*** Source information ***

theorem doneShown_count (s : State) (part : Nat) (st : Store) :
    (doneShown s part st).fget pgRtu F.RTU_COUNT_DONE = satAdd (s.fget pgRtu F.RTU_COUNT_DONE) 1 0xFFFF := by
  have hforce : RegsOnly [(pgRtu, F.RTU_STORE_BUSY.off)] s (inForce s st) :=
    ((RegsOnly.refl _ (rtuSet s _)).fset (by decide) (by decide)).fset (by decide) (by decide)
  rw [doneShown, pageIrq_fget _ _ _ (by decide) (by decide), fget_fincSat_same _ _ _ _ (by decide), (rtuLast_regs _ _ _ _).fget (by decide) (by decide),
    (showStore_regs _).fget (by decide) (by decide), hforce.fget (by decide) (by decide)]
  rfl

/-- The state in which a record has been programmed. -/
def programmed (s : State) (k : Nat) (bs : List Byte) (flips : List Nat) : State :=
  markErased (flashRun (rtuSet s { s.rtu with cmd := none }) (.program k bs) (flips.filter fun b => decide (b < 32768))) (k - areaAt s 0) false

theorem programmed_shape (s : State) (k : Nat) (bs : List Byte) (flips : List Nat) :
    programmed s k bs flips = rtuSet s { s.rtu with
      cmd := none, erased := s.rtu.erased.del (k - areaAt s 0),
      flash := (flashRun s (.program k bs) (flips.filter fun b => decide (b < 32768))).rtu.flash } := by
  unfold programmed
  rw [flashRun_flash s _ _ _ (by rfl)]
  rfl

/-- The last record of a commit that reads back as valid ends the commit (R548). -/
theorem execFlashOpDone_commits {s : State} {w : RtuWork} {k : Nat} {bs : List Byte} {flips codes : List Nat} {ix : Nat} (hw : s.rtu.work = some w)
    (hc : s.rtu.cmd = some (.program k bs)) (ho : w.ops = []) (hi : w.indexAt = some ix)
    (hread : (readRec (flashRun s (.program k bs) (flips.filter fun b => decide (b < 32768))) k).isSome = true) :
    execFlashOpDone true flips codes s = .next (rtuDone (programmed s k bs flips) w) := by
  have hwork : (flashRun (rtuSet s { s.rtu with cmd := none }) (.program k bs) (flips.filter fun b => decide (b < 32768))).rtu.work = some w := hw
  have hrec : (readRec (programmed s k bs flips) k).isSome = true := by
    rw [readRec_congr (s := flashRun s (.program k bs) (flips.filter fun b => decide (b < 32768))) (by rw [programmed_shape]; rfl)]
    exact hread
  rw [programmed] at hrec
  unfold execFlashOpDone
  simp only [hc, hwork, hrec, and_self, if_true, rtuWritten, ho, hi]
  rfl

/-! ### Recovery -/

/-- Recovery takes the store of a slot that no newer one stands beside (R553). -/
def recovered (s : State) (st : Store) : State := (rtuSet s { s.rtu with store := some st, erased := [] }).fset pgRtu F.RTU_STORE_STATE stReady

theorem execRtuRecovery_takes {s : State} {slot : Nat} {st : Store} (hs : storeState s = stRecovering) (hc : s.rtu.cmd = none)
    (hp : recoverPick s = some (slot, st)) (hq : ∀ q, slotSeq s (1 - slot) = some q → q ≤ st.seq) :
    execRtuRecovery s = .next (pageIrq (showStore (recovered s st)) pgRtu 1) := by
  have hslot : slotSeq (rtuSet s { s.rtu with store := some st, erased := [] }) (1 - slot) = slotSeq s (1 - slot) := slotSeq_congr rfl rfl _
  unfold execRtuRecovery
  rw [if_neg (by simp [hs, hc])]
  simp only [hp]
  rw [hslot]
  cases h : slotSeq s (1 - slot) with
  | none => rfl
  | some q =>
    dsimp only
    rw [if_neg (Nat.not_lt.mpr (hq q h))]
    rfl

/-! ### The statement -/

/-- A commit, a format, a read and a list of a job whose turn it is (R545 to R551). -/
theorem retentionJobs_act {s : State} {job op : Nat} {x : Job} {st : Store} (hr : s.part.resets.find? x.part = none)
    (hj : startedJob s job op = some x) (hstage : x.stage = 0) (hcancel : x.cancel = false) (hearly : retEarly s x = some stOk)
    (hst : s.rtu.store = some st) :
    let short := fun (t : State) => Ends t job x stHoldupShort 0 ∧ t.rtu = s.rtu ∧ t.fget pgRtu F.RTU_LAST_STATUS = stHoldupShort ∧
      t.fget pgRtu F.RTU_COUNT_SHORT = satAdd (s.fget pgRtu F.RTU_COUNT_SHORT) 1 0xFFFF
    (op = 0x40 → rtuTurn s job x true = true → ∀ codes,
      (commitCheck s st x.part (retOps x) ≠ stOk → ∃ t, execRtuCommit job codes s = .next t ∧ t = { s with qe := { s.qe with jobs := t.qe.jobs } } ∧
        Ends t job x (commitCheck s st x.part (retOps x)) 0) ∧
      (commitCheck s st x.part (retOps x) = stOk → ∃ t, execRtuCommit job codes s = .next t ∧
        if commitFits s st (retOps x) codes then Begun s t job x (commitWork s st x.part (some (job, x.seq)) (retOps x)) ((st.seq + 1) % 2)
        else short t)) ∧
    (op = 0x43 → rtuTurn s job x true = true → ∀ codes, ∃ t, execRtuFormat job codes s = .next t ∧
      if huReq s 2 3 ≤ huAvail s (leastCode codes) then Begun s t job x (formatWork job x st) 0 else short t) ∧
    (op = 0x41 → rtuTurn s job x false = true → ∀ o bs, st.objs.find? (payBits x 40 8) = some o → otherOwner st x.part [payBits x 40 8] = false →
      readRecords s (payBits x 40 8) o.data 0 (min (payBits x 128 32) o.len) [] = (bs, true) → bs ≠ [] → crc32 bs = o.crc → HostHears s x.part →
      ∃ t, execRtuRead job s = .next t ∧ t = { s with host := t.host, qe := { s.qe with jobs := t.qe.jobs } } ∧ Ends t job x stOk o.len ∧
        t.host.out = .write x.part (payBits x 64 64) bs :: s.host.out) ∧
    (op = 0x42 → rtuTurn s job x false = true → HostHears s x.part →
      ∃ t, execRtuList job s = .next t ∧ t = { s with host := t.host, qe := { s.qe with jobs := t.qe.jobs } } ∧
        Ends t job x stOk (seenObjs st x.part).length ∧
        (seenObjs st x.part ≠ [] → payBits x 128 32 ≠ 0 → t.host.out = .write x.part (payBits x 64 64) (listBytes st x) :: s.host.out)) := by
  have hget := jobGet_of_started hj
  have hphase := (started_fields hj).1
  refine ⟨?_, ?_, ?_, ?_⟩
  · rintro rfl hturn codes
    have hret : RetReady s job 0x40 x true := ⟨hj, hstage, hcancel, hturn, hearly⟩
    refine ⟨fun hc => ?_, fun hc => ?_⟩
    · refine ⟨_, (execRtuCommit_checks hret hst).trans (by rw [if_neg hc]), jobDone_changes _ _ hget hr, jobDone_ends _ _ hget hr⟩
    · split
      · rename_i hfits
        exact execRtuCommit_begins hret hst hc hfits
      · rename_i hfits
        exact ⟨_, execRtuCommit_short hret hst hc hfits, rtuShort_ends x.part _ _ codes hget hphase hr⟩
  · rintro rfl hturn codes
    have hret : RetReady s job 0x43 x true := ⟨hj, hstage, hcancel, hturn, hearly⟩
    split
    · rename_i hfits
      exact execRtuFormat_begins hret hst hfits
    · rename_i hfits
      exact ⟨_, execRtuFormat_short hret hfits, rtuShort_ends 0 _ _ codes hget hphase hr⟩
  · rintro rfl hturn o bs hobj howner hread hbs hcrc hears
    have hret : RetReady s job 0x41 x false := ⟨hj, hstage, hcancel, hturn, hearly⟩
    have hget' : jobGet (hostWritten s x bs) job = some x := hget
    have hr' : (hostWritten s x bs).part.resets.find? x.part = none := hr
    refine ⟨_, execRtuRead_sends hret hst hobj howner hread hbs hcrc hears, ?_, jobDone_ends _ _ hget' hr', ?_⟩
    · rw [jobDone_changes _ _ hget' hr']; rfl
    · rw [jobDone_live _ _ hget' hr']; rfl
  · rintro rfl hturn hears
    have hret : RetReady s job 0x42 x false := ⟨hj, hstage, hcancel, hturn, hearly⟩
    have hshape := listed_shape s st x
    have hget' : jobGet (listed s st x) job = some x := by rw [hshape]; exact hget
    have hr' : (listed s st x).part.resets.find? x.part = none := by rw [hshape]; exact hr
    refine ⟨_, execRtuList_lists hret hst, ?_, jobDone_ends _ _ hget' hr', fun hseen hlen => ?_⟩
    · rw [jobDone_changes _ _ hget' hr', hshape]
    · rw [jobDone_live _ _ hget' hr']
      exact listed_hears hears hseen hlen

/-- The last record of a commit, good on reading back (R548). -/
theorem flashOpDone_commits {s : State} {w : RtuWork} {k : Nat} {bs : List Byte} {flips codes : List Nat} {j ix : Nat} {x : Job} {st : Store}
    (hw : s.rtu.work = some w) (hc : s.rtu.cmd = some (.program k bs)) (ho : w.ops = []) (hi : w.indexAt = some ix) (hf : w.format = false)
    (hst : s.rtu.store = some st) (hjob : w.job = some (j, x.seq)) (hj : jobGet s j = some x) (hp : x.phase = .started)
    (hr : s.part.resets.find? x.part = none)
    (hread : (readRec (flashRun s (.program k bs) (flips.filter fun b => decide (b < 32768))) k).isSome = true) :
    ∃ t, execFlashOpDone true flips codes s = .next t ∧ t.rtu.work = none ∧ t.rtu.cmd = none ∧
      t.rtu.flash = (flashRun s (.program k bs) (flips.filter fun b => decide (b < 32768))).rtu.flash ∧
      t.rtu.store = some (newStore w ix st) ∧ storeState t = stReady ∧ t.fget pgRtu F.RTU_STORE_BUSY = 0 ∧
      (w.seq < 2 ^ 64 → t.reg64 pgRtu F.RTU_SEQ_LO.off F.RTU_SEQ_HI.off = w.seq) ∧
      t.fget pgRtu F.RTU_COUNT_DONE = satAdd (s.fget pgRtu F.RTU_COUNT_DONE) 1 0xFFFF ∧ Ends t j x stOk w.seq := by
  have hprog := programmed_shape s k bs flips
  have hstore : (programmed s k bs flips).rtu.store = some st := by rw [hprog]; exact hst
  obtain ⟨hstate, hbusy⟩ := doneShown_state (programmed s k bs flips) w.part (newStore w ix st)
  have hshape := doneShown_shape (programmed s k bs flips) w.part (newStore w ix st)
  have hcount := doneShown_count (programmed s k bs flips) w.part (newStore w ix st)
  have hseq := fun h => doneShown_seq (programmed s k bs flips) w.part (st := newStore w ix st) h
  generalize hu : doneShown (programmed s k bs flips) w.part (newStore w ix st) = u at *
  have hget : jobGet u j = some x := by rw [hshape, hprog]; exact hj
  have hresets : u.part.resets.find? x.part = none := by rw [hshape, hprog]; exact hr
  have hend : rtuDone (programmed s k bs flips) w = jobDone u j stOk (w.seq % 2 ^ 32) := by
    rw [rtuDone_commits hi hf hstore, hjob, hu]
    exact rtuJobEnd_job _ _ hget hp
  have hrtu : (jobDone u j stOk (w.seq % 2 ^ 32)).rtu = { (programmed s k bs flips).rtu with work := none, store := some (newStore w ix st) } := by
    rw [jobDone_live _ _ hget hresets, jobSet_rtu, hshape]
  refine ⟨_, (execFlashOpDone_commits hw hc ho hi hread).trans (by rw [hend]), ?_, ?_, ?_, ?_, ?_, ?_, ?_, ?_, ?_⟩
  · rw [hrtu]
  · rw [hrtu, hprog]; rfl
  · rw [hrtu, hprog]; rfl
  · rw [hrtu]
  · rw [jobDone_live _ _ hget hresets]; exact hstate
  · rw [jobDone_live _ _ hget hresets]; exact hbusy
  · rw [jobDone_live _ _ hget hresets]; exact hseq
  · rw [jobDone_live _ _ hget hresets, jobSet_fget, hcount, hprog]; rfl
  · have hends := jobDone_ends (x := x) stOk (w.seq % 2 ^ 32) hget hresets
    unfold Ends at hends ⊢
    rw [hends, Nat.mod_mod]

*** End of Source information ***

### What this task involves
Where a line above holds the word "write", copy it.

### Solution
        t.host.out = .write x.part (payBits x 64 64) bs :: s.host.out) ∧
        (seenObjs st x.part ≠ [] → payBits x 128 32 ≠ 0 → t.host.out = .write x.part (payBits x 64 64) (listBytes st x) :: s.host.out)) := by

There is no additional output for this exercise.